«Des hommes en noir», le roman de Santiago Gamboa au tour de prêches et spectacle

La religion a depuis la «conquête» espagnole toujours été à la base des sociétés américaines. Depuis le milieu du XXe siècle, le catholicisme tout puissant  a cédé du terrain, remplacé à peu près partout par les Églises nord-américaines, celles qui mêlent prêches et spectacle, paillettes et doctrine. C’est vers cet univers que nous amène Santiago Gamboa dans son nouveau roman, mais certains religieux de son livre ne sont pas immaculés.

Photo : Universitad de Guadalajara

Tout commence par une fusillade à l’arme lourde en pleine nature, loin de Bogotá, avec l’arrivée soudaine d’un mystérieux hélicoptère. Dans le village proche, personne n’a rien vu, rien entendu. Pourtant un jeune garçon prévient la police de manière anonyme. Quand une journaliste indépendante, Julieta Lezama cherche à en savoir plus ni elle ni son ami, le procureur d’origine indienne Edilson Jutsiñamuy ne trouvent la moindre trace officielle de «l’incident». Accompagnée par Johana, son assistante, Julieta se rend sur place, dans la région du Cauca. Après des années d’horreurs, la paix est revenue. On ne parle plus des FARC (Forces Armées Révolutionnaires de Colombie) ni des paramilitaires. Les nouveaux conquérants de la zone sont les Églises évangéliques. L’argent qu’elles peuvent tirer de la nouvelle situation, de la paix à construire, les a attirées. 

Or la paix nouvelle est toute relative et il se pourrait bien que ces nouvelles Églises ne soient pas totalement extérieures à ces troubles sur lesquels enquêtent Julieta et Jutsiñamuy. Entre deux ou trois drôles de coïncidences et le charme troublant du chef d’une de ces Églises, Julieta lutte pour s’accrocher à une réalité qui lui échappe. Le recours aux mignonnettes de gin l’aide-t-il ou augmente-t-il le déséquilibre qui la menace et dont elle est consciente ? 

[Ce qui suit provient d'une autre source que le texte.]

-- ==== Sys2Proof/Laws/State.lean ====
section
/-! SUPPORT. Which field each update of the state writes, and which it leaves. -/

namespace Sys2Proof.Machine

/-! `State.setSheaf` writes `sheaves`. -/

@[simp] theorem State.setSheaf_cycle (s : State) (i : Nat) (x : Sheaf) : (s.setSheaf i x).cycle = s.cycle := rfl
@[simp] theorem State.setSheaf_round (s : State) (i : Nat) (x : Sheaf) : (s.setSheaf i x).round = s.round := rfl
@[simp] theorem State.setSheaf_phase (s : State) (i : Nat) (x : Sheaf) : (s.setSheaf i x).phase = s.phase := rfl
@[simp] theorem State.setSheaf_failCode (s : State) (i : Nat) (x : Sheaf) : (s.setSheaf i x).failCode = s.failCode := rfl
@[simp] theorem State.setSheaf_absent (s : State) (i : Nat) (x : Sheaf) : (s.setSheaf i x).absent = s.absent := rfl
@[simp] theorem State.setSheaf_featack (s : State) (i : Nat) (x : Sheaf) : (s.setSheaf i x).featack = s.featack := rfl
@[simp] theorem State.setSheaf_ctxtb (s : State) (i : Nat) (x : Sheaf) : (s.setSheaf i x).ctxtb = s.ctxtb := rfl
@[simp] theorem State.setSheaf_fuse (s : State) (i : Nat) (x : Sheaf) : (s.setSheaf i x).fuse = s.fuse := rfl
@[simp] theorem State.setSheaf_partcfg (s : State) (i : Nat) (x : Sheaf) : (s.setSheaf i x).partcfg = s.partcfg := rfl
@[simp] theorem State.setSheaf_parts (s : State) (i : Nat) (x : Sheaf) : (s.setSheaf i x).parts = s.parts := rfl
@[simp] theorem State.setSheaf_pwrlim (s : State) (i : Nat) (x : Sheaf) : (s.setSheaf i x).pwrlim = s.pwrlim := rfl
@[simp] theorem State.setSheaf_pwrcfg (s : State) (i : Nat) (x : Sheaf) : (s.setSheaf i x).pwrcfg = s.pwrcfg := rfl
@[simp] theorem State.setSheaf_target (s : State) (i : Nat) (x : Sheaf) : (s.setSheaf i x).target = s.target := rfl
@[simp] theorem State.setSheaf_clkMhz (s : State) (i : Nat) (x : Sheaf) : (s.setSheaf i x).clkMhz = s.clkMhz := rfl
@[simp] theorem State.setSheaf_clkNext (s : State) (i : Nat) (x : Sheaf) : (s.setSheaf i x).clkNext = s.clkNext := rfl
@[simp] theorem State.setSheaf_samples (s : State) (i : Nat) (x : Sheaf) : (s.setSheaf i x).samples = s.samples := rfl
@[simp] theorem State.setSheaf_pwrFloor (s : State) (i : Nat) (x : Sheaf) : (s.setSheaf i x).pwrFloor = s.pwrFloor := rfl
@[simp] theorem State.setSheaf_energy (s : State) (i : Nat) (x : Sheaf) : (s.setSheaf i x).energy = s.energy := rfl
@[simp] theorem State.setSheaf_avg (s : State) (i : Nat) (x : Sheaf) : (s.setSheaf i x).avg = s.avg := rfl
@[simp] theorem State.setSheaf_inst (s : State) (i : Nat) (x : Sheaf) : (s.setSheaf i x).inst = s.inst := rfl
@[simp] theorem State.setSheaf_tele (s : State) (i : Nat) (x : Sheaf) : (s.setSheaf i x).tele = s.tele := rfl
@[simp] theorem State.setSheaf_tlbiva (s : State) (i : Nat) (x : Sheaf) : (s.setSheaf i x).tlbiva = s.tlbiva := rfl
@[simp] theorem State.setSheaf_tlbicmd (s : State) (i : Nat) (x : Sheaf) : (s.setSheaf i x).tlbicmd = s.tlbicmd := rfl
@[simp] theorem State.setSheaf_tresume (s : State) (i : Nat) (x : Sheaf) : (s.setSheaf i x).tresume = s.tresume := rfl
@[simp] theorem State.setSheaf_sysA (s : State) (i : Nat) (x : Sheaf) : (s.setSheaf i x).sysA = s.sysA := rfl
@[simp] theorem State.setSheaf_sysB (s : State) (i : Nat) (x : Sheaf) : (s.setSheaf i x).sysB = s.sysB := rfl
@[simp] theorem State.setSheaf_ringBase (s : State) (i : Nat) (x : Sheaf) : (s.setSheaf i x).ringBase = s.ringBase := rfl
@[simp] theorem State.setSheaf_ringWi (s : State) (i : Nat) (x : Sheaf) : (s.setSheaf i x).ringWi = s.ringWi := rfl
@[simp] theorem State.setSheaf_ringRi (s : State) (i : Nat) (x : Sheaf) : (s.setSheaf i x).ringRi = s.ringRi := rfl
@[simp] theorem State.setSheaf_ringDropped (s : State) (i : Nat) (x : Sheaf) : (s.setSheaf i x).ringDropped = s.ringDropped := rfl
@[simp] theorem State.setSheaf_devnum (s : State) (i : Nat) (x : Sheaf) : (s.setSheaf i x).devnum = s.devnum := rfl
@[simp] theorem State.setSheaf_peers (s : State) (i : Nat) (x : Sheaf) : (s.setSheaf i x).peers = s.peers := rfl
@[simp] theorem State.setSheaf_routes (s : State) (i : Nat) (x : Sheaf) : (s.setSheaf i x).routes = s.routes := rfl
@[simp] theorem State.setSheaf_redwin (s : State) (i : Nat) (x : Sheaf) : (s.setSheaf i x).redwin = s.redwin := rfl
@[simp] theorem State.setSheaf_ports (s : State) (i : Nat) (x : Sheaf) : (s.setSheaf i x).ports = s.ports := rfl
@[simp] theorem State.setSheaf_queues (s : State) (i : Nat) (x : Sheaf) : (s.setSheaf i x).queues = s.queues := rfl
@[simp] theorem State.setSheaf_launches (s : State) (i : Nat) (x : Sheaf) : (s.setSheaf i x).launches = s.launches := rfl
@[simp] theorem State.setSheaf_children (s : State) (i : Nat) (x : Sheaf) : (s.setSheaf i x).children = s.children := rfl
@[simp] theorem State.setSheaf_teams (s : State) (i : Nat) (x : Sheaf) : (s.setSheaf i x).teams = s.teams := rfl
@[simp] theorem State.setSheaf_cores (s : State) (i : Nat) (x : Sheaf) : (s.setSheaf i x).cores = s.cores := rfl
@[simp] theorem State.setSheaf_gtlb (s : State) (i : Nat) (x : Sheaf) : (s.setSheaf i x).gtlb = s.gtlb := rfl
@[simp] theorem State.setSheaf_gregions (s : State) (i : Nat) (x : Sheaf) : (s.setSheaf i x).gregions = s.gregions := rfl
@[simp] theorem State.setSheaf_ended (s : State) (i : Nat) (x : Sheaf) : (s.setSheaf i x).ended = s.ended := rfl
@[simp] theorem State.setSheaf_hints (s : State) (i : Nat) (x : Sheaf) : (s.setSheaf i x).hints = s.hints := rfl
@[simp] theorem State.setSheaf_mem (s : State) (i : Nat) (x : Sheaf) : (s.setSheaf i x).mem = s.mem := rfl
@[simp] theorem State.setSheaf_lb (s : State) (i : Nat) (x : Sheaf) : (s.setSheaf i x).lb = s.lb := rfl
@[simp] theorem State.setSheaf_poison (s : State) (i : Nat) (x : Sheaf) : (s.setSheaf i x).poison = s.poison := rfl
@[simp] theorem State.setSheaf_blockClean (s : State) (i : Nat) (x : Sheaf) : (s.setSheaf i x).blockClean = s.blockClean := rfl
@[simp] theorem State.setSheaf_green (s : State) (i : Nat) (x : Sheaf) : (s.setSheaf i x).green = s.green := rfl
@[simp] theorem State.setSheaf_ext (s : State) (i : Nat) (x : Sheaf) : (s.setSheaf i x).ext = s.ext := rfl
@[simp] theorem State.setSheaf_extPoison (s : State) (i : Nat) (x : Sheaf) : (s.setSheaf i x).extPoison = s.extPoison := rfl
@[simp] theorem State.setSheaf_extLb (s : State) (i : Nat) (x : Sheaf) : (s.setSheaf i x).extLb = s.extLb := rfl
@[simp] theorem State.setSheaf_peerEnc (s : State) (i : Nat) (x : Sheaf) : (s.setSheaf i x).peerEnc = s.peerEnc := rfl
@[simp] theorem State.setSheaf_pubs (s : State) (i : Nat) (x : Sheaf) : (s.setSheaf i x).pubs = s.pubs := rfl
@[simp] theorem State.setSheaf_remHeld (s : State) (i : Nat) (x : Sheaf) : (s.setSheaf i x).remHeld = s.remHeld := rfl
@[simp] theorem State.setSheaf_sysHeld (s : State) (i : Nat) (x : Sheaf) : (s.setSheaf i x).sysHeld = s.sysHeld := rfl
@[simp] theorem State.setSheaf_flights (s : State) (i : Nat) (x : Sheaf) : (s.setSheaf i x).flights = s.flights := rfl
@[simp] theorem State.setSheaf_chanSeq (s : State) (i : Nat) (x : Sheaf) : (s.setSheaf i x).chanSeq = s.chanSeq := rfl
@[simp] theorem State.setSheaf_chanNext (s : State) (i : Nat) (x : Sheaf) : (s.setSheaf i x).chanNext = s.chanNext := rfl
@[simp] theorem State.setSheaf_chanHeld (s : State) (i : Nat) (x : Sheaf) : (s.setSheaf i x).chanHeld = s.chanHeld := rfl
@[simp] theorem State.setSheaf_sentUpTo (s : State) (i : Nat) (x : Sheaf) : (s.setSheaf i x).sentUpTo = s.sentUpTo := rfl
@[simp] theorem State.setSheaf_tokens (s : State) (i : Nat) (x : Sheaf) : (s.setSheaf i x).tokens = s.tokens := rfl
@[simp] theorem State.setSheaf_precedence (s : State) (i : Nat) (x : Sheaf) : (s.setSheaf i x).precedence = s.precedence := rfl
@[simp] theorem State.setSheaf_nextId (s : State) (i : Nat) (x : Sheaf) : (s.setSheaf i x).nextId = s.nextId := rfl
@[simp] theorem State.setSheaf_issue (s : State) (i : Nat) (x : Sheaf) : (s.setSheaf i x).issue = s.issue := rfl
@[simp] theorem State.setSheaf_agenda (s : State) (i : Nat) (x : Sheaf) : (s.setSheaf i x).agenda = s.agenda := rfl
@[simp] theorem State.setSheaf_out (s : State) (i : Nat) (x : Sheaf) : (s.setSheaf i x).out = s.out := rfl
@[simp] theorem State.setSheaf_freeCtr (s : State) (i : Nat) (x : Sheaf) : (s.setSheaf i x).freeCtr = s.freeCtr := rfl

Une vague de disparitions dans la région concerne toutes des agents de sécurité. Il faut croire qu’il se passe des choses étranges, si même ceux-là, qui sont censés assurer la sécurité, deviennent des victimes ! La double enquête qui s’en suit, celle officielle du procureur et celle personnelle de la journaliste, s’oriente vers les ressources de cette Église pentecôtiste. Église qui, de toute évidence, n’est pas dans la misère. En Guyane, en France donc, les mines d’or plus ou moins légales sont attirantes… 

Santiago Gamboa parvient à réconcilier ces extrêmes. Il montre que ce qui semble irréconciliable (la soif de l’or et Dieu) peut ne faire qu’un. Il serait capable de rendre sympathiques un orpailleur illégal et un de ces pasteurs évangéliques qui sont en train de conquérir un continent entier. Une bonne dose de religion(s), une base de polar, une pincée de violence et la mafia à volonté, sans oublier suffisamment de sentiment, d’amitié, de confiance et d’empathie pour lier l’ensemble, cela donne ce savoureux cocktail littéraire. Santiago Gamboa est très fort pour les mélanges équilibrés. À la fin de la lecture, il reste un petit goût amer, loin d’être désagréable. 

Christian ROINAT

Des hommes en noir de Santiago Gamboa, traduit de l’espagnol (Colombie) par François Gaudry, éd. Métailié, 368 p., 21 €.  

Santiago Gamboa est une des voix les plus puissantes et originales de la littérature colombienne. Né en 1965, il étudie la littérature à l’université de Bogotá, la philologie hispanique à Madrid, et la littérature cubaine à La Sorbonne. Journaliste au service de langue espagnole de rfi, correspondant à Paris du quotidien colombien El Tiempo, il fait aussi de nombreux reportages à travers le monde pour des grands journaux latino-américains. Sur les conseils de García Márquez qui l’incite à écrire davantage, il devient diplomate au sein de la délégation colombienne à l’unesco, puis consul à New Delhi. Il vit ensuite un temps à Rome. Après presque trente ans d’exil, en 2014, il revient en Colombie, à Cali, prend part au processus de paix entre les farc et le gouvernement, et devient un redoutable chroniqueur pour El Espectador.